Weather concerns continued supporting the corn market Wednesday morning, but long-range weather forecasts released around noon suggested two weather systems could cross dry regions in Southern Brazil and Argentina next week, thereby potentially providing needed relief from current dryness. That very likely caused the late reversals suffered by the grain and soy complexes. Support associated with its 40 and 50-day moving averages (MAs) probably supported the March corn yesterday afternoon, but it apparently gave way in overnight trading. Technical factors seemed to undercut the market in early morning trading, since there little substantive news came to light. If bulls prove unable to halt the current slide quickly, March corn may test support around the psychologically important $7.00/bushel level in short order. March corn had slipped 4 cents to $7.16 3/4 per bushel in the early morning hours, while December fell 3 1/2 cent to $5.86 3/4.

The Wednesday afternoon shift in South American weather forecasts rather obviously undercut soybean futures as well. Indeed, given the widespread focus upon growing conditions in that region at this time, it would have been surprising if prices had not declined in response.

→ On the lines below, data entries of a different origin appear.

/-- ZONE_SET by the state found: to OFF the zone is emptied, to BARRED a current entry returns, with a CUT for what was
playing; to OPEN an OFF or BARRED zone opens and makes the issue test, and any other stands. The reply gives the states
before and after. A zone above 23 or another state is refused with BAD_INDEX, and in BARE mode with MODE. A CUT that meets
the unsent ANNOUNCE it answers leaves neither. An OFF zone holds no entry and discards every one handed to it; a BARRED zone
collects, and at a boundary its entries' countdowns fall and the expired are dropped, but it issues nothing. -/
def Obligations.ZoneSetByState : Prop :=
  (∀ (s : State) (t : Telegram) (rest : List Telegram) (x y : Byte), TakenAs s t rest 0x0B [x, y] →
    (mode s = .bare → exec .zoneSet s = .next (settle (replied t rest (.no .mode) s)))
    ∧ (mode s ≠ .bare → (23 < x.toNat ∨ 2 < y.toNat) →
        exec .zoneSet s = .next (settle (replied t rest (.no .badIndex) s)))
    ∧ ∀ z : ZoneId, mode s ≠ .bare → z.val = x.toNat →
      let q := s.asc.zones.get z
      let orders := match q.tag with
        | some k => if q.state = .playing then
            offerOrder (.cut (s.tst.line.zones.get z).controller z k) s.tiu.orders else s.tiu.orders
        | none => s.tiu.orders
      let still (q : Zone) : Zone := { q with current := none, tag := none, play := none, guard := none }
      (y = 0 →
        exec .zoneSet s
          = .next (settle (replied t rest (.ok (num1 q.state.code ++ [0]))
              { s with asc.zones := s.asc.zones.set z (still { q with state := .off, queue := [] })
                       tiu.orders := orders })))
      ∧ (y = 1 → q.state ≠ .barred →
        exec .zoneSet s
          = .next (settle (replied t rest (.ok (num1 q.state.code ++ [1]))
              { s with
                asc.zones := s.asc.zones.set z
                  { still (match q.current with
                      | some e => returnEntry { e with eligible := 0 } q
                      | none => q) with state := .barred }
                tiu.orders := orders })))
      ∧ (y = 1 → q.state = .barred → exec .zoneSet s = .next (settle (replied t rest (.ok [1, 1]) s)))
      ∧ (y = 2 → (q.state = .off ∨ q.state = .barred) →
        let u := openAndTest z { q with state := .opened } s
        exec .zoneSet s
          = .next (settle (replied t rest (.ok (num1 q.state.code ++ num1 (u.asc.zones.get z).state.code)) u)))
      ∧ (y = 2 → q.state ≠ .off → q.state ≠ .barred →
        exec .zoneSet s
          = .next (settle (replied t rest (.ok (num1 q.state.code ++ num1 q.state.code)) s))))
  ∧ (∀ (before after : List Order) (d d' : Byte) (z : ZoneId) (k : Nat) (m : TmplId) (p : Bool) (ps : List Nat),
      (∀ o ∈ before, o.zone? ≠ some z) →
      offerOrder (.cut d' z k) (before ++ .announce d z k m p ps none :: after) = before ++ after)
  ∧ (∀ q : Zone, ZoneLaw q → q.state = .off → q.queue = [] ∧ q.current = none)
  ∧ ∀ (z : ZoneId) (n : NewEntry) (a : Act),
    let q := a.zone z
    let u := placeEntry z n a
    (q.state = .off → u.2 = .discarded ∧ (u.1.zone z).queue = q.queue ∧ u.1.out = a.out)
    ∧ (q.state = .barred →
      u.1.out = a.out ∧ (u.1.zone z).state = .barred
      ∧ (q.current.map Entry.key ≠ some n.key → (∀ x ∈ q.queue, x.key ≠ n.key) → q.queue.length < 8 →
          u.2 = .joined ∧ u.1.zone z = countArrival { q with queue := insertEntry (makeEntry a.s n q.arrivals) q.queue })
      ∧ (zoneBoundary z a).out = a.out
      ∧ (zoneBoundary z a).zone z = { q with
          queue := (q.queue.map fun e => { e with eligible := e.eligible - 1, expiry := e.expiry.map (· - 1) }).filter
            fun e => decide (e.expiry ≠ some 0)
          current := q.current.map fun e => { e with expiry := e.expiry.map (· - 1) } })

/-! ## Loads, profiles and edits -/

/-- LOAD_OPEN by the tests of R44 in their order, and what it opens; LOAD_BLOCK without a load, out of order, in the middle
of a load and with a wrong check at its end; and LOAD_ABORT. -/
def Obligations.LoadsOpenAndClose : Prop :=
  ∀ (s : State) (t : Telegram) (rest : List Telegram),
    (∀ x c1 c0 k1 k0 : Byte, TakenAs s t rest 0x01 [x, c1, c0, k1, k0] →
      let count := numOf [c1, c0]
      let load (target : LoadTarget) : Load :=
        { target := target, remaining := count, expected := 0, check := BitVec.ofNat 16 (numOf [k1, k0]), image := [] }
      (2 < x.toNat → x ≠ 255 → exec .loadOpen s = .next (settle (replied t rest (.no .badIndex) s)))
      ∧ (x = 255 →
        (mode s ≠ .bare → exec .loadOpen s = .next (settle (replied t rest (.no .mode) s)))
        ∧ (mode s = .bare → s.tst.load ≠ none → exec .loadOpen s = .next (settle (replied t rest (.no .busy) s)))
        ∧ (mode s = .bare → s.tst.load = none → (count = 0 ∨ 1024 < count) →
            exec .loadOpen s = .next (settle (replied t rest (.no .badIndex) s)))
        ∧ (mode s = .bare → s.tst.load = none → 1 ≤ count → count ≤ 1024 →
            exec .loadOpen s
              = .next (settle (replied t rest (.ok [])
                  { s with tst.lineState := .loading, tst.load := some (load .line) }))))
      ∧ ∀ i : SlotId, i.val = x.toNat →
        (mode s = .bare → exec .loadOpen s = .next (settle (replied t rest (.no .mode) s)))
        ∧ (mode s ≠ .bare → s.tst.load ≠ none → exec .loadOpen s = .next (settle (replied t rest (.no .busy) s)))
        ∧ (mode s ≠ .bare → s.tst.load = none → ((s.tst.slots.get i).state = .active ∨ s.tst.pendingSlot = some i) →
            exec .loadOpen s = .next (settle (replied t rest (.no .state) s)))
        ∧ (mode s ≠ .bare → s.tst.load = none → ¬((s.tst.slots.get i).state = .active ∨ s.tst.pendingSlot = some i) →
            (count = 0 ∨ 1024 < count) → exec .loadOpen s = .next (settle (replied t rest (.no .badIndex) s)))
        ∧ (mode s ≠ .bare → s.tst.load = none → ¬((s.tst.slots.get i).state = .active ∨ s.tst.pendingSlot = some i) →
            1 ≤ count → count ≤ 1024 →
            exec .loadOpen s
              = .next (settle (replied t rest (.ok [])
                  { s with
                    tst.slots := s.tst.slots.set i { state := .loading, profile := none }
                    tst.load := some (load (.slot i)) }))))
    ∧ (∀ (x y : Byte) (bytes : List Byte), TakenAs s t rest 0x02 ([x, y] ++ bytes) → bytes.length ≤ 232 →
      (s.tst.load = none → exec .loadBlock s = .next (settle (replied t rest (.no .state) s)))
      ∧ ∀ l, s.tst.load = some l →
        let failed : State := match l.target with
          | .line => { s with tst.lineState := .failed, tst.load := none }
          | .slot i => { s with tst.slots := s.tst.slots.set i { state := .failed, profile := none }, tst.load := none }
        let taken : Load :=
          { l with remaining := l.remaining - 1, expected := l.expected + 1, image := l.image ++ bytes }
        (numOf [x, y] ≠ l.expected →
          exec .loadBlock s
            = .next (settle (replied t rest { result := .refused, reason := .sequence, data := num2 l.expected } failed)))
        ∧ (numOf [x, y] = l.expected → 2 ≤ l.remaining →
          exec .loadBlock s
            = .next (settle (replied t rest (.ok (num2 (l.remaining - 1)))
                { s with tst.load := some taken })))
        ∧ (numOf [x, y] = l.expected → l.remaining = 1 → crc16 (l.image ++ bytes) ≠ l.check →
          exec .loadBlock s
            = .next (settle (replied t rest
                { result := .refused, reason := .check, data := num2 (crc16 (l.image ++ bytes)).toNat } failed))))
    ∧ (TakenAs s t rest 0x03 [] →
      (s.tst.load = none → exec .loadAbort s = .next (settle (replied t rest (.no .state) s)))
      ∧ ∀ l, s.tst.load = some l →
        exec .loadAbort s
          = .next (settle (replied t rest (.ok []) (match l.target with
            | .line => { s with tst.lineState := .invalid, tst.load := none }
            | .slot i =>
              { s with tst.slots := s.tst.slots.set i { state := .empty, profile := none }, tst.load := none }))))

The drop continued in Wednesday night trading, with Asian and European traders apparently having no wish to buck the short-term downtrend. However, while the overnight drop carried the nearby contract below its 40-day MA, it seemingly found support around the confluence of its 10 and 50-day MAs, which may bode well for the Chicago opening. March soybeans had fallen 12 1/4 cents to $14.24 3/4 in pre-dawn trading, while March soyoil dropped 0.33 cents to 51.70 cents/pound and March meal dipped $4.6 to $411.9/ton.

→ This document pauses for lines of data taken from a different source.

@[simp] theorem blank_serviceAnnouncement (i : TrainId) (p : TpId) (time : Option Nat) (b : Bool) (a : Act) :
    (serviceAnnouncement i p time b a).blank = a.blank := by
  unfold serviceAnnouncement; dsimp only; repeat' (first | split | simp)

@[simp] theorem blank_passageFor (i : TrainId) (p : Passage) (a : Act) : (passageFor i p a).1.blank = a.blank := by
  unfold passageFor
  dsimp only
  split
  · simp
  · rw [blank_serviceAnnouncement]
    split <;> simp

@[simp] theorem blank_handlePassage (p : Passage) (a : Act) : (handlePassage p a).1.blank = a.blank := by
  unfold handlePassage
  split
  · simp
  · split
    · rfl
    · split
      · simp
      · dsimp only; split <;> simp

@[simp] theorem blank_overdueOut (i : TrainId) (a : Act) : (overdueOut i a).blank = a.blank := by
  unfold overdueOut; split <;> simp

@[simp] theorem blank_powerWaitOut (i : TrainId) (a : Act) : (powerWaitOut i a).blank = a.blank := by
  unfold powerWaitOut; split <;> simp

@[simp] theorem blank_trainBoundary (i : TrainId) (a : Act) : (trainBoundary i a).blank = a.blank := by
  unfold trainBoundary
  split
  · rfl
  · split
    · simp
    · dsimp only; repeat' (first | split | simp)

@[simp] theorem blank_handOverDue (a : Act) : (handOverDue a).blank = a.blank := by
  unfold handOverDue; repeat' (first | split | simp)

@[simp] theorem blank_rollWaits (b : Nat) (a : Act) : (a.rollWaits b).blank = a.blank := rfl

@[simp] theorem blank_rollTrain (b : Nat) (i : TrainId) (a : Act) : (rollTrain b i a).blank = a.blank := rfl

@[simp] theorem blank_dayRoll (a : Act) : (dayRoll a).blank = a.blank := by
  unfold dayRoll
  dsimp only
  rw [blank_drain, blank_rollWaits, forAll_keeps Act.blank _ (fun i a => blank_rollTrain _ i a),
    forAll_keeps Act.blank _ (fun i a => blank_unbind i a)]
  rfl

/-! ## Boundaries -/

/-- A state without what the TST, the RRG, the PSV, the INC and the ASC hold. -/
def State.still (s : State) : State := { s.blank with tst := Tst.start }

/-- The still of an action's state. -/
def Act.still (a : Act) : State := a.s.still

theorem still_of_blank {a b : Act} (h : a.blank = b.blank) : a.still = b.still :=
  show { a.s.blank with tst := Tst.start } = { b.s.blank with tst := Tst.start } from
    congrArg (fun s : State => { s with tst := Tst.start }) h

@[simp] theorem still_report (k : Nat) (c : List Byte) (a : Act) : (a.report k c).still = a.still := rfl

/-- The TST is no part of the still. -/
theorem still_tst (a : Act) (t : Tst) : Act.still { a with s.tst := t } = a.still := rfl

@[simp] theorem still_inputConsequence (l : LineTables) (a : Act) : (inputConsequence l a).still = a.still := by
  unfold inputConsequence
  dsimp only
  rw [foldl_keeps Act.still _ (fun a r => still_of_blank (blank_ask _ a))]
  rfl

@[simp] theorem still_supplyConsequence (l : LineTables) (a : Act) : (supplyConsequence l a).still = a.still := by
  unfold supplyConsequence
  dsimp only
  split
  · exact still_of_blank (by simp)
  · rfl

@[simp] theorem still_areaConsequence (l : LineTables) (a : Act) : (areaConsequence l a).still = a.still := by
  unfold areaConsequence
  dsimp only
  exact (still_of_blank (blank_reckonHolds_id _)).trans rfl

@[simp] theorem still_applyGroup (g : List HeldEdit) (a : Act) : (applyGroup g a).still = a.still := by
  unfold applyGroup
  dsimp only
  rw [still_of_blank (blank_drain _), still_inputConsequence, still_supplyConsequence, still_areaConsequence]
  rfl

Although the Southern Plains region of the U.S. is expected to get little relief from the long-term dryness dominating weather conditions, wheat futures proved unable to fight the bearish tide that dragged corn and soybean prices downward Wednesday afternoon. That was also the case in electronic trading early Thursday morning, despite talk that severe Australian drought will undercut production prospects for its winter wheat crop to be planted in the second quarter. News that Japan had continued its recent wheat buying binge did not help much either. The March CBOT future may find support around its 20-day MA (at $7.67), but that seems a rather weak reed upon which to rely. March CBOT wheat had lost 3 1/4 cents to $7.71 1/2 as traders began arriving for the daily pit session, while March KCBT wheat slumped 4 cents at $8.26 1/4, as did March MGE futures at $8.56 1/2.

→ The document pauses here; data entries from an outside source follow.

/-- The part in SERVICE mode, the clock LOCKED at cycle 4000, every link up, nothing heard of the supply. -/
def service : State :=
  let psv : Psv :=
    { subs := Table.fill 8 Supply.start, secs := Table.fill 32 { state := none, source := none }, deadWaits := [] }
  let s : State :=
    { State.reset with
      links := { a := true, b := true, room := true }
      lck := { lock := .locked, cycle := 4000, dayTime := 51000000, missed := 0, timeBase := 1000, deadline := some 1375 }
      tst := { State.reset.tst with
        lineState := .valid
        line := line
        slots := Table.build 3 fun i =>
          if i = 0 then { state := .active, profile := some profile }
          else if i = 1 then { state := .ready, profile := some profile }
          else { state := .empty, profile := none } }
      asc := { zones := State.reset.asc.zones.set 4 (Zone.start .opened) }
      psv := psv }
  { s with psv := derived s }

/-- The same in PREPARED mode. -/
def prepared : State :=
  { service with tst.slots := service.tst.slots.set 0 { state := .ready, profile := some profile } }

/-- The same with the clock UNSET. -/
def unset : State := { service with lck := State.reset.lck }

/-- A train record at platform 4. -/
def train : Train := { newTrain 240 with state := .dwelling, point := some 4, target := some 510300 }

/-- The part in SERVICE mode with that train in record 0. -/
def withTrain (t : Train) : State := { service with rrg.trains := service.rrg.trains.set 0 (some t) }

/-- An open incident of a train. -/
def incident : Incident :=
  { number := 412, cls := .trainStalled, object := .train 240, areas := 2,
    effects := { suspend := false, hold := false, announce := false }, mandatory := false, template := none,
    state := .raised, cause := .present, level := 0, countdown := some 1, recurrences := 0, recurred := false,
    opened := none, ackTag := none, retention := none }

/-- The part in SERVICE mode with that incident in record 0. -/
def withIncident (r : Incident) : State :=
  { service with
    inc.records := service.inc.records.set 0 (some r)
    inc.resolved := if r.state = .resolved then [0] else [] }

/-- An entry of a console, waiting. -/
def entry : Entry :=
  { template := 40, priority := .disruption, source := .console 7, params := [], repeats := 2, interval := 1200,
    eligible := 1, expiry := some 1, seq := 0 }

/-- The part in SERVICE mode with a zone in place of zone 4. -/
def withZone (q : Zone) : State := { service with asc.zones := service.asc.zones.set 4 q }

/-- A zone that waits in GUARD with the entry queued. -/
def guarding : Zone := { Zone.start .guarding with queue := [entry], arrivals := 1, guard := some 1 }

/-- A zone that plays the entry. -/
def playing : Zone :=
  { Zone.start .playing with current := some entry, tag := some 17, nextTag := 18, arrivals := 1, play := some 1 }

Bullish cattle traders are almost surely hoping for a quick CME futures rebound, especially when viewing the severity of the early-January breakdown. However, their plans were sabotaged again Wednesday, when the conflict over potential Russian restrictions upon U.S. red meat came to light once again. Russia has emerged as a large buyer of American beef, so any restrictions they might impose upon imports of U.S. product have the potential to undercut cattle prices somewhat. The situation was not helped by slipped wholesale prices again yesterday, or by news that a few fed cattle had changed hands at 122 cents/pound. That represents a steady-lower cash quote, which is hardly conducive to bullish futures ideas. Still, the fact that Chicago prices rose slightly Wednesday and again in overnight trading was rather impressive. February cattle seem set to begin the Thursday Chicago session 0.27 cents to 126.05 cents/pound, while April may open 0.12 cents higher at 130.57.

Talk that Russia may impose temporary restrictions on imports of U.S. meat due to the use of ractopamine depressed deferred CME lean hog futures Wednesday, which very likely reflects the fact that the growth promotant is widely used by the U.S. swine industry. Having the proposed ban delayed until early February seemed to leave the nearby February contract largely unaffected, with hopes for seasonal strength apparently supporting the nearby future. Sizeable cash gains, especially in the Western Corn Belt, as well as a modest afternoon rise in pork cutout appeared to boost futures again overnight. The fact that recent gains by the CME lean hog index have left the February future at a discount to the cash equivalent is almost surely providing support as well. February hogs advanced 0.52 cents to 86.50 cents/pound in overnight electronic trading, while June futures added 0.40 cents to 97.30.

Cotton futures posted another strong advance Thursday, which marked its seventh consecutive daily increase. Traders continue thinking the Chinese government inventories built up by their aggressive purchases of the past few months will not come back onto the market anytime soon, thereby rendering the short-term supply/demand situation quite tight. However, technical market aspects may come to the fore during the days ahead, due largely to the overbought nature of ICE futures at this point. That is, its 14-day RSI suggests March cotton is overbought. In addition, a candlestick chartist might easily construe its Wednesday price action as having formed a classic ‘hanging man’ reversal pattern. Thus, we would not be terribly surprised by a short-term setback. March cotton fell 0.42 cents to 80.06 cents/pound in overnight activity, while December slipped 0.08 cents to 79.69.